Before you can install CA Business Intelligence on Solaris or Linux, you must prepare the computer for the installation. When you prepare the computer, you create a non-root user for the CA Business Intelligence installation ,verify that the Oracle RDBMS is exposed to the installation of CA Business Intelligence and set the environment variables.

Follow these steps:

  1. Log in as a root user.
  2. Create a non-root user. The CA Business Intelligence installation requires a non-root user.

    For example, enter the following commands to create a user named bouser that belongs to the group other:

    groupadd other
    useradd -d /home/bouser -g other -m -s /bin/bash -c bouser bouser
    passwd bouser
    

    When prompted, enter and confirm a password for the user you defined.
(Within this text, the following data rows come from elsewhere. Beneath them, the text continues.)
/-! ### Writing -/

/-- A word is whole in a set by what the set holds of its lanes that have not exited. -/
theorem wholeWord_congr {v w : Warp} {m k : Nat → Bool} {j : Nat}
    (he : ∀ l, l < 32 → (v.lane l).isExited = (w.lane l).isExited)
    (hm : ∀ l, l < 32 → (v.lane l).isExited = false → m l = k l) : v.wholeWord m j = w.wholeWord k j := by
  unfold Warp.wholeWord
  by_cases h : 2 * j + 1 < 32
  · have h0 : 2 * j < 32 := by omega
    have m0 := hm _ h0
    have m1 := hm _ h
    rw [he _ h0] at m0
    rw [he _ h] at m1
    simp only [List.all_cons, List.all_nil, List.any_cons, List.any_nil, he _ h0, he _ h, Bool.and_true, Bool.or_false]
    cases e0 : (w.lane (2 * j)).isExited <;> cases e1 : (w.lane (2 * j + 1)).isExited <;> simp_all
  · simp [h]

theorem wroteWhole_congr {v w : Warp} {f g : Nat → Nat → Option Word} {b : Nat × Nat}
    (he : ∀ l, l < 32 → (v.lane l).isExited = (w.lane l).isExited)
    (hf : ∀ l, l < 32 → (v.lane l).isExited = false → (f l b.1).isSome = (g l b.1).isSome) : wroteWhole v f b = wroteWhole w g b :=
  wholeWord_congr he hf

/-- Where nothing is written to a register, no word of it is. -/
theorem wroteWhole_none {v : Warp} {f : Nat → Nat → Option Word} {b : Nat × Nat} (h : ∀ l, f l b.1 = none) : wroteWhole v f b = false := by
  unfold wroteWhole Warp.wholeWord
  simp only [h, Option.isSome_none, List.all_cons, List.all_nil, List.any_cons, List.any_nil, Bool.false_or, Bool.and_true, Bool.or_false]
  cases (v.lane (2 * b.2)).isExited <;> cases (v.lane (2 * b.2 + 1)).isExited <;> simp

/-- `Writes` without its flags part: nothing is ORed. -/
theorem writes_refl (w : Warp) : Writes w w noReg noFlags :=
  ⟨fun _ _ _ _ => rfl, rfl, fun _ _ => by simp [noFlags], fun _ _ => rfl, fun b => by simp [wroteWhole_none (f := noReg) (fun _ => rfl)],
    rfl⟩

/-- Two sets of writes one after the other, no word of the register file written in halves by the two. -/
theorem writes_trans {u v w : Warp} {f g : Nat → Nat → Option Word} {a b : Nat → Flags} (h1 : Writes u v f a) (h2 : Writes v w g b)
    (hfg : ∀ n, (∀ l, f l n = none) ∨ (∀ l, g l n = none)) :
    Writes u w (fun l n => (g l n).or (f l n)) (fun l => a l ||| b l) := by
  refine ⟨fun l hl he n => ?_, h2.count.trans h1.count, fun l hl => ?_, fun l hl => ?_, fun b => ?_, ?_⟩
  · have hv : (v.lane l).isExited = false := by
      have := congrArg Lane.cond (h1.lanes l hl)
      simp only at this
      simpa [Lane.isExited, this] using he
    rw [h2.regs l hl hv, h1.regs l hl he]
    cases g l n <;> rfl
  · rw [h2.flags l hl, h1.flags l hl, BitVec.or_assoc]
  · have a1 := h1.lanes l hl
    have a2 := h2.lanes l hl
    generalize u.lane l = p at *
    generalize v.lane l = q at *
    generalize w.lane l = r at *
    cases p; cases q; cases r
    simp only [Lane.mk.injEq] at *
    simp_all only [and_self]
  · have he : ∀ l, l < 32 → (v.lane l).isExited = (u.lane l).isExited := by
      intro l hl
      have := congrArg Lane.cond (h1.lanes l hl)
      simp only at this
      simp [Lane.isExited, this]
    rw [h2.bad, h1.bad, wroteWhole_congr (w := u) (g := g) he (fun _ _ _ => rfl)]
    rcases hfg b.1 with h | h
    · rw [wroteWhole_none h, wroteWhole_congr (v := u) (w := u) (f := fun l n => (g l n).or (f l n)) (g := g) (fun _ _ => rfl)
        (fun l _ _ => by simp [h l])]
      simp
    · rw [wroteWhole_none h, wroteWhole_congr (v := u) (w := u) (f := fun l n => (g l n).or (f l n)) (g := f) (fun _ _ => rfl)
        (fun l _ _ => by simp [h l])]
      simp
  · have a1 := h1.rest
    have a2 := h2.rest
    cases u; cases v; cases w
    simp only [Warp.mk.injEq] at *
    simp_all only [and_self]

theorem remember_kept (y : Lane) (n a : Nat) (old : Word) : { y.remember n a old with recent := y.recent } = y := by
  cases y; rfl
  3. (Linux) Verify that the LANG environment variable is configured as follows:
    LANG=en US.utf8
    
  4. Log in as the non-root user you created.
  5. Enter the following commands to verify that the ORACLE_HOME and TNS_ADMIN environment variables are set correctly:
    echo $ORACLE_HOME
    echo $TNS_ADMIN
    

    A non-empty output verifies that these environment variables are valid. For example:

    /opt/oracle/app/oracle/product/10.2.0/client_1
    /opt/oracle/app/oracle/product/10.2.0/client_1/admin/network
    

    If you receive an empty output for the commands, verify that the variables are set for the non-root user you created. For example, edit /home/bouser/.profile as follows:

    ORACLE_HOME=/opt/oracle/app/oracle/product/10.2.0/client_1
    export ORACLE_HOME
    TNS_ADMIN=$ORACLE_HOME/network/admin
    export TNS_ADMIN
    
  6. Verify that LD_LIBRARY_PATH for your non-root user contains the following paths:
    $ORACLE_HOME/lib:$ORACLE_HOME/lib32
    

    For example, type the following command and search the output for these paths:

    echo $LD_LIBRARY_PATH
    

    If these paths are missing, append them to LD_LIBRARY_PATH. For example, edit /home/bouser/.profile as follows:

    LD_LIBRARY_PATH=$LD_LIBRARY_PATH:$ORACLE_HOME/lib:$ORACLE_HOME/lib32
    export LD_LIBRARY_PATH
    
  7. Verify that the folders in LD_LIBRARY_PATH and TNS_ADMIN are accessible, as follows:
    ls -l $ORACLE_HOME
    ls -l $TNS_ADMIN/tnsnames.ora
    

    The commands should not return a permission denied error. If they do, you must grant proper permissions. For example, the root/oracle user should run the following command:

    chmod -R +xr $ORACLE_HOME
    
  8. Verify that Oracle connectivity is valid, using the TNS Ping utility as follows:
    $ORACLE_HOME/bin/tnsping service_name
    

    The output from TNS Ping should look be similar to the following example:

    TNS Ping Utility for Solaris: Version 10.2.0.1.0 - Production on 07-MAY-2008 09:17:02
    Copyright (c) 1997, 2005, Oracle.  All rights reserved.
    Used parameter files:
    /opt/oracle/app/oracle/oracle/product/10.2.0/client_1/network/admin/sqlnet.ora
    Used TNSNAMES adapter to resolve the alias
    Attempting to contact (DESCRIPTION = (ADDRESS_LIST = (ADDRESS = (PROTOCOL = TCP)(HOST = 172.16.234.75)(PORT = 1521))) (CONNECT_DATA = (SERVICE_NAME = service_name)))
    OK (30 msec)
    

    You can now install CA Business Intelligence on Solaris or Linux.